Action item: First find the line with "that has none" in the entries below, then set down exactly every line through the line with "let k := l.key", that line included.

= = = = = = =

-- ==== Sys2Proof/Machine/Coherence.lean ====
section
/-! DEFINITION. Machine/Coherence.lean: the commands of the coherence protocol (R284 to R305): requests, snoops, answers,
grants, the CXL bridge, and what lost agents leave (R304). -/

namespace Sys2Proof

/-- The key of a command's line. -/
def Line.key (l : Line) : Nat := Machine.lineKey l.hostMem l.addr

end Sys2Proof

namespace Sys2Proof.Machine

/-- Whether a line lies where a home serves it: HBM present, or host memory. -/
def State.hasHome (s : State) (k : Nat) : Bool := keyHost k || decide (keyAddr k * 64 < s.hbmEnd)

/-- A request arrives: it is taken off the channel. A core whose line is in the state that sends such a request, and
that has none on the way, sends it now (R290). -/
def State.sent (s : State) (k : Nat) (r : Req) : State :=
  if s.coh.net.contains (.req k r) then s.take (.req k r)
  else
    match r.agent with
    | none => s
    | some h =>
      if 96 ≤ h then s
      else
        let s' := match r.kind, (s.line k h).st with
          | .rds, .i => s.needRead k h none
          | .rdx, .i => s.needWrite k h none
          | .upg, .s | .upg, .o => s.needWrite k h none
          | .puts, .s | .pute, .e | .putm _ _, .m | .putm _ _, .o => s.giveUp k h
          | _, _ => s
        s'.take (.req k r)

/-- Whether a request travels as DAT, which a home always accepts (R279, R280). -/
def Req.isDat (r : Req) : Bool := match r.kind with | .putm _ _ => true | _ => false

/-- Whether a hub holds the 24,576 requests that it has room for (R480). -/
def State.hubFull (s : State) (n : Nat) : Bool :=
  decide (24576 ≤ (s.coh.txns.filter fun e => decide (s.home e.1 = n)).length
    + s.coh.lineq.foldl (fun m e => if s.home e.1 = n then m + e.2.length else m) 0)

/-- Whether a request cannot go to its home yet: a full hub has no room for a REQ message (R280), and the ordered class keeps
its order (R283). -/
def State.mustWait (s : State) (k : Nat) (q : Req) : Bool := s.heldBack k q || (!q.isDat && s.hubFull (s.home k))

/-- A request reaches its home (R281, R284); a full hub takes it once it has room, and one of the ordered class is held until earlier ones of its stream are performed
(R283), and has to be given again then (log entry 63). -/
def State.requestAt (s : State) (l : Line) (kind : ReqKind) (r : Requester) (token : Option Nat)
    (err : Option Nat := none) :
    State :=
  let k := l.key
  let q : Req := ⟨kind, r.agent.map (·.val), r.stream, token, false⟩
  if (s.homeUp k || q.isDat) && s.hasHome k && (r.agent.isSome || s.streamOpen r.stream) && !s.mustWait k q then
    (s.sent k q).arrive k q err
  else s
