/-- A copy from T2 has its bytes in HBM (R228); with VERIFY the checksum run follows. -/
def State.fetchLands (s : State) (i : Nat) : State :=
  let o := s.obj i
  let p := s.prepare (if o.len = 0 then [] else keysOf o.t1 o.len) true
  if ¬ p.2 then p.1
  else
    let r := p.1.hostRead (s.copyFunc i) (if o.pv then o.pasid else 0) o.t2addr o.len
    let s := (r.1.rangeWrite 98 (s.ctxPart o.ctx) o.t1 r.2).bump TIER_T2_BYTES.BYTES o.len
    if o.intentIn ∧ o.verify then s.setObj i fun o => { o with sums := o.sums ++ [(0x07, .loader)] }
    else s.fetchSettles i

/-- A checksum run ends (R224, R233): the CRC of the T1 copy is stored, or compared with the one stored. -/
def State.sumEnds (s : State) (i : Nat) : State :=
  match (s.obj i).sums with
  | [] => s
  | (cmd, reply) :: rest =>
    let o := s.obj i
    let p := s.prepare (if o.len = 0 then [] else keysOf o.t1 o.len) false
    if ¬ p.2 then p.1
    else
      let r := p.1.rangeRead o.t1 o.len (s.geyStream (o.t1 / 64)) (s.ctxPart o.ctx)
      let s := r.st.setObj i fun o => { o with sums := rest }
      let h := s.handleOf i
      let good := !r.poison && (match o.crc with | some x => x == crc64 r.data | none => cmd != 0x07)
      let s := if cmd ≠ 0x07 ∧ !r.poison ∧ (o.crc.isNone ∨ cmd = 0x04) then
          s.setObj i fun o => { o with crc := some (crc64 r.data) }
        else s
      if cmd = 0x07 then
        if ¬ o.intentIn then s.fetchSettles i else if good then s.fetchSettles i else s.fetchFails i stEcc
      else if cmd = 0x04 then s.tierDone cmd reply (if r.poison then .fail stEcc 0 h else .ok h)
      else s.tierDone cmd reply (if good then .ok h else .fail stEcc 0 h)

/-! ## The commands of the table -/

/-- A write of TIER_CTRL with EN 1 (R212); an ERASE_SHARE of 0 is rejected. -/
def State.tierOn (s : State) (recover : Bool) (share : Nat) : State :=
  if ¬ s.on TIER_CTRL.EN ∧ s.tierReject = stBadDescriptor then s.wr TIER_CTRL.REJECT stBadDescriptor
  else if share = 0 then s.wr TIER_CTRL.REJECT stZeroWindow
  else if s.on TIER_CTRL.EN then
    ((s.wr TIER_CTRL.MODE (b2n recover)).wr TIER_CTRL.ERASE_SHARE share).wr TIER_CTRL.REJECT stOK
  else if recover then s.tierRecover share
  else s.tierFresh share

/-- A write of TIER_CTRL with EN 0 (R212). -/
def State.tierWriteOff (s : State) (mode share : Nat) : State :=
  if s.on TIER_CTRL.EN ∧ ¬ s.tierIdle then s.tierOff
  else if share = 0 then s.wr TIER_CTRL.REJECT stZeroWindow
  else ((if s.on TIER_CTRL.EN then s.tierOff else s.wr TIER_CTRL.REJECT stOK).wr TIER_CTRL.MODE mode).wr
    TIER_CTRL.ERASE_SHARE share

/-- TIER_ENABLE_FRESH (R212). -/
def execTierEnableFresh (o : Origin) (share : Fin 16) (s : State) : Answer :=
  .next <| s.asReg o (TIER_CTRL.EN.addr 0 0) fun s => s.tierOn false share

/-- TIER_ENABLE_RECOVER (R212, R213). -/
def execTierEnableRecover (o : Origin) (share : Fin 16) (s : State) : Answer :=
  .next <| s.asReg o (TIER_CTRL.EN.addr 0 0) fun s => s.tierOn true share

/-- TIER_DISABLE (R212). -/
def execTierDisable (o : Origin) (s : State) : Answer :=
  .next <| s.asReg o (TIER_CTRL.EN.addr 0 0) fun s => if s.on TIER_CTRL.EN then s.tierOff else s

/-- An entry after RECOVER (R236): nothing reads it and no slot names it, so an ERASING entry without an extent is FREE. -/
def Obj.recovered (o : Obj) (hasExt : Bool) : Obj :=
  if o.state = 6 ∧ hasExt = false then o.erased else { o with t1refs := 0, t2refs := 0, slotRefs := 0 }

/-- TIER_READY (R212, R213): the pool erase of FRESH, or the checks of RECOVER, have completed. -/
def execTierReady (s : State) : Answer :=
  .next <|
    if ¬ s.on TIER_CTRL.EN ∨ s.on TIER_CTRL.READY ∨ s.hub0Reset then s
    else
      let up (s : State) : State := ((s.wr TIER_CTRL.READY 1).raise TIER_INT_STATUS.READY).tierView.tierResume
      if ¬ s.tier.recovering then
        let s := s.tier.exts.foldl (fun s e => if e.entry.isNone then s.zeroHbm e.addr (e.units * 65536) 0 else s) s
        up (s.setTier fun t => { t with exts := t.exts.filter fun e => e.entry.isSome })
      else if s.metaPoisoned then ((s.wr TIER_CTRL.EN 0).wr TIER_CTRL.READY 0).wr TIER_CTRL.REJECT stEcc
      else
        let x := s.readTables
        let r := x.st.rangeRead (s.headerLine * 64) 64 98 0
        let bad := if x.poison || r.poison then stEcc
          else if r.data = s.tierHeader ∧ x.good then stOK else stBadDescriptor
        if bad = stOK then
          up (r.st.setTier fun t => { t with
            objs := (x.objs.map fun (e : Nat × Obj) =>
              (e.1, e.2.recovered (x.exts.any fun y => y.entry == some e.1))).filter fun e => decide (e.2 ≠ Obj.free)
            ctxs := x.ctxs.foldl (fun m c => insK m c.1 c.2.1) []
            exts := x.exts.map fun e => { e with refs := 0 }
            cursor := 0, tail := [] })
        else (((r.st.wr TIER_CTRL.EN 0).wr TIER_CTRL.READY 0).wr TIER_CTRL.REJECT bad)

/-- The reply to a command that a function gives (R218, R239): the physical function gives it through TIER_CMD while that is not
BUSY, and its result stands in TIER_RESULT; else the record goes to the function (DEDUCED, log entry 175). -/
def State.rowReply (s : State) (f : Nat) : TierReply := if f = 0 ∧ s.on TIER_CMD_GO.BUSY = false then .regs else .direct f

/-- A command that a function gives: TIER_CMD is BUSY until the result of one given there is written (R239). -/
def State.tierRow (s : State) (c : TierCmd) (f : Nat) : State :=
  (if s.rowReply f = .regs then s.wr TIER_CMD_GO.BUSY 1 else s).tierAsk c f (s.rowReply f)

/-- CTX_CREATE. -/
def execCtxCreate (f : Fin 65) (ctx : BitVec 24) (part : Fin 16) (quota : BitVec 40) (s : State) : Answer :=
  .next <| s.tierRow { TierCmd.blank 0x01 ctx.toNat with part := part, quota := quota.toNat } f

/-- CTX_DESTROY. -/
def execCtxDestroy (f : Fin 65) (ctx : BitVec 24) (s : State) : Answer :=
  .next <| s.tierRow (TierCmd.blank 0x02 ctx.toNat) f

/-- ALLOC_OPEN. -/
def execAllocOpen (f : Fin 65) (ctx : BitVec 24) (length : BitVec 40) (s : State) : Answer :=
  .next <| s.tierRow { TierCmd.blank 0x03 ctx.toNat with length := length.toNat } f

/-- SEAL. -/
def execSeal (f : Fin 65) (ctx : BitVec 24) (handle : BitVec 32) (length : BitVec 40) (crc : Bool) (s : State) : Answer :=
  .next <| s.tierRow { TierCmd.blank 0x04 ctx.toNat with handle := handle.toNat, length := length.toNat, crc := crc } f

/-- ADOPT. -/
def execAdopt (f : Fin 65) (ctx : BitVec 24) (addr : BitVec 64) (length : BitVec 40) (pasid : BitVec 20) (pv : Bool)
    (s : State) : Answer :=
  .next <| s.tierRow { TierCmd.blank 0x05 ctx.toNat with
      addr := addr.toNat, length := length.toNat, pasid := pasid.toNat, pv := pv } f

/-- EVICT. -/
def execEvict (f : Fin 65) (ctx : BitVec 24) (handle : BitVec 32) (addr : BitVec 64) (pasid : BitVec 20) (pv : Bool)
    (s : State) : Answer :=
  .next <| s.tierRow { TierCmd.blank 0x06 ctx.toNat with
      handle := handle.toNat, addr := addr.toNat, pasid := pasid.toNat, pv := pv } f

/-- FETCH. -/
def execFetch (f : Fin 65) (ctx : BitVec 24) (handle : BitVec 32) (pin verify : Bool) (s : State) : Answer :=
  .next <| s.tierRow { TierCmd.blank 0x07 ctx.toNat with handle := handle.toNat, pin := pin, verify := verify } f

/-- UNPIN. -/
def execUnpin (f : Fin 65) (ctx : BitVec 24) (handle : BitVec 32) (s : State) : Answer :=
  .next <| s.tierRow { TierCmd.blank 0x08 ctx.toNat with handle := handle.toNat } f

/-- FREE. -/
def execFree (f : Fin 65) (ctx : BitVec 24) (handle : BitVec 32) (s : State) : Answer :=
  .next <| s.tierRow { TierCmd.blank 0x09 ctx.toNat with handle := handle.toNat } f

/-- RELEASE_T2. -/
def execReleaseT2 (f : Fin 65) (ctx : BitVec 24) (handle : BitVec 32) (s : State) : Answer :=
  .next <| s.tierRow { TierCmd.blank 0x0A ctx.toNat with handle := handle.toNat } f

/-- VERIFY. -/
def execVerify (f : Fin 65) (ctx : BitVec 24) (handle : BitVec 32) (s : State) : Answer :=
  .next <| s.tierRow { TierCmd.blank 0x0B ctx.toNat with handle := handle.toNat } f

= = = = = = =

Answer to this task:
that has none on the way, sends it now (R290). -/
def State.sent (s : State) (k : Nat) (r : Req) : State :=
  if s.coh.net.contains (.req k r) then s.take (.req k r)
  else
    match r.agent with
    | none => s
    | some h =>
      if 96 ≤ h then s
      else
        let s' := match r.kind, (s.line k h).st with
          | .rds, .i => s.needRead k h none
          | .rdx, .i => s.needWrite k h none
          | .upg, .s | .upg, .o => s.needWrite k h none
          | .puts, .s | .pute, .e | .putm _ _, .m | .putm _ _, .o => s.giveUp k h
          | _, _ => s
        s'.take (.req k r)

/-- Whether a request travels as DAT, which a home always accepts (R279, R280). -/
def Req.isDat (r : Req) : Bool := match r.kind with | .putm _ _ => true | _ => false

/-- Whether a hub holds the 24,576 requests that it has room for (R480). -/
def State.hubFull (s : State) (n : Nat) : Bool :=
  decide (24576 ≤ (s.coh.txns.filter fun e => decide (s.home e.1 = n)).length
    + s.coh.lineq.foldl (fun m e => if s.home e.1 = n then m + e.2.length else m) 0)

/-- Whether a request cannot go to its home yet: a full hub has no room for a REQ message (R280), and the ordered class keeps
its order (R283). -/
def State.mustWait (s : State) (k : Nat) (q : Req) : Bool := s.heldBack k q || (!q.isDat && s.hubFull (s.home k))

/-- A request reaches its home (R281, R284); a full hub takes it once it has room, and one of the ordered class is held until earlier ones of its stream are performed
(R283), and has to be given again then (log entry 63). -/
def State.requestAt (s : State) (l : Line) (kind : ReqKind) (r : Requester) (token : Option Nat)
    (err : Option Nat := none) :
    State :=
  let k := l.key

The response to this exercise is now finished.